46 Le résultat après application de l’interdiction de déduction (200 000 euros), augmenté des pertes étrangères qui ne remplissent pas les conditions de l’article 185, § 3 du CIR 1992 (50 000 euros) en vue d’être imputées sur les bénéfices imposables du siège central belge.
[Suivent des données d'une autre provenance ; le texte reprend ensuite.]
/-- Changes the core of a number, wherever it stands. -/
def State.updCoreId (s : State) (n : Nat) (f : Core → Core) : State :=
  if s.core.id = n then s.updCore f else { s with parked := s.parked.map fun c => if c.id = n then f c else c }

/-- The core of a number. -/
def State.coreAt (s : State) (n : Nat) : Option Core :=
  if s.core.id = n then some s.core else s.parked.find? fun c => c.id = n

def State.updHub (s : State) (f : Hub → Hub) : State := { s with hub := f s.hub }

/-- Every core of the package. -/
def State.cores (s : State) : List Core := s.core :: s.parked

/-- The owner of a request of a core's task. -/
def Core.owner (c : Core) (n : Nat) : Owner := ⟨(c.task.map (·.gang)).getD 0, (c.task.map (·.rank)).getD 0, n⟩

/-- Whether a core holds an owner's task. -/
def Owner.on (o : Owner) (c : Core) : Bool := c.task.any fun t => t.gang = o.gang && t.rank = o.rank

/-- Changes the core that holds an owner's task, or the task's saved record; no other task is reached (R419). -/
def State.updOwner (s : State) (o : Owner) (f : Core → Core) : State :=
  let go (c : Core) : Core := if o.on c then f c else c
  { s with
    core := go s.core, parked := s.parked.map go
    hub := { s.hub with saved := s.hub.saved.map fun r => { r with core := go r.core } } }

/-- The core of a rank of the gang of the core in hand, changed. -/
def State.updRank (s : State) (r : Nat) (f : Core → Core) : State :=
  match s.core.task with
  | none => s
  | some t =>
    if t.rank = r then s.updCore f
    else
      { s with parked := s.parked.map fun c => if c.task.any fun u => u.gang = t.gang && u.rank = r then f c else c }

/-! HBM stacks (R425, R427). -/

/-- The base die of a page. -/
def baseDieOf (p : Nat) : Nat := Config.baseDie p % 8

/-- Whether an HBM stack has had its step of the kindling order. -/
def Hub.stackOpen (h : Hub) (d : Nat) : Bool := (h.power.unitLevel.getD (42 + d) none).isSome

/-- Whether every stack has. -/
def Hub.stacksOpen (h : Hub) : Bool := (List.range 8).all h.stackOpen

/-- The pages that an extent of HBM touches. -/
def pagesOf (pa n : Nat) : List Nat :=
  if n = 0 then [] else (List.range ((pa + n - 1) / 65536 - pa / 65536 + 1)).map fun i => pa / 65536 + i

/-- Whether the stacks of an extent have started: before its step a stack takes no work. -/
def Hub.hbmOpen (h : Hub) (pa n : Nat) : Bool := h.stacksOpen || (pagesOf pa n).all fun p => h.stackOpen (baseDieOf p)

/-- Eighths of its bandwidth that a stack gives the copy engines at its level; none before its first start. -/
def Hub.copyShare (h : Hub) (d : Nat) : Nat :=
  match h.power.unitLevel.getD (42 + d) none with
  | none => 0
  | some l => (h.power.table.getD l []).getD 2 8

/-- Whether the copy engines may use a stack in a tick: in the first so many of every eight.
Log entry 100 (DESIGN CHOICE). -/
def Hub.stackServes (h : Hub) (tick d : Nat) : Bool := decide (tick % 8 < h.copyShare d)

/-- Whether a copy engine may reach an extent of HBM in a tick. -/
def Hub.copyServes (h : Hub) (tick pa n : Nat) : Bool :=
  (List.range 8).all (h.stackServes tick) || (pagesOf pa n).all fun p => h.stackServes tick (baseDieOf p)

/-! Dirty pages (R436). -/

/-- Adds a page to the dirty set of the checkpoint copier. -/
def Hub.touch (h : Hub) (pa n : Nat) : Hub :=
  if h.ckpt.ctl.getLsbD 0 && 0 < n then { h with ckpt := { h.ckpt with dirty := (h.ckpt.dirty ++ pagesOf pa n).eraseDups } }
  else h

/-- The pages of the mark being copied that a write reaches and whose old content is not staged yet (R437). -/
def Hub.unstaged (h : Hub) (pa n : Nat) : List Nat :=
  h.ckpt.pages.filter fun p => p * 65536 < pa + n && pa < p * 65536 + 65536 && !h.ckpt.staged.any (·.1 = p)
À l’étape suivante de la déclaration, il convient d’opérer une distinction entre (i) la partie du résultat exonérée en application d’une CPDI, (ii) la partie du résultat non exonérée en application d’une CPDI et (iii) le résultat belge (voir point 4).

47 Conformément aux règles d’imputation (voir point 4), la perte définitive française est imputée comme suit : d’abord sur les bénéfices exonérés néerlandais (110 000 euros), puis sur les bénéfices imposables ougandais (70 000 euros) et le solde enfin sur les bénéfices imposables rwandais (20 000 euros) – il subsiste donc 20 000 euros pour l’établissement rwandais.

48 Il s’agit manifestement d’une autre société (que celle de l’exemple 1), car la circulaire ne parle plus d’une perte reportée de 20 000 de l’exemple précédent (exercice d’imposition 2021).

49 Loi du 21 janvier 2022 portant des dispositions fiscales diverses, M.B. 28 janvier 2022.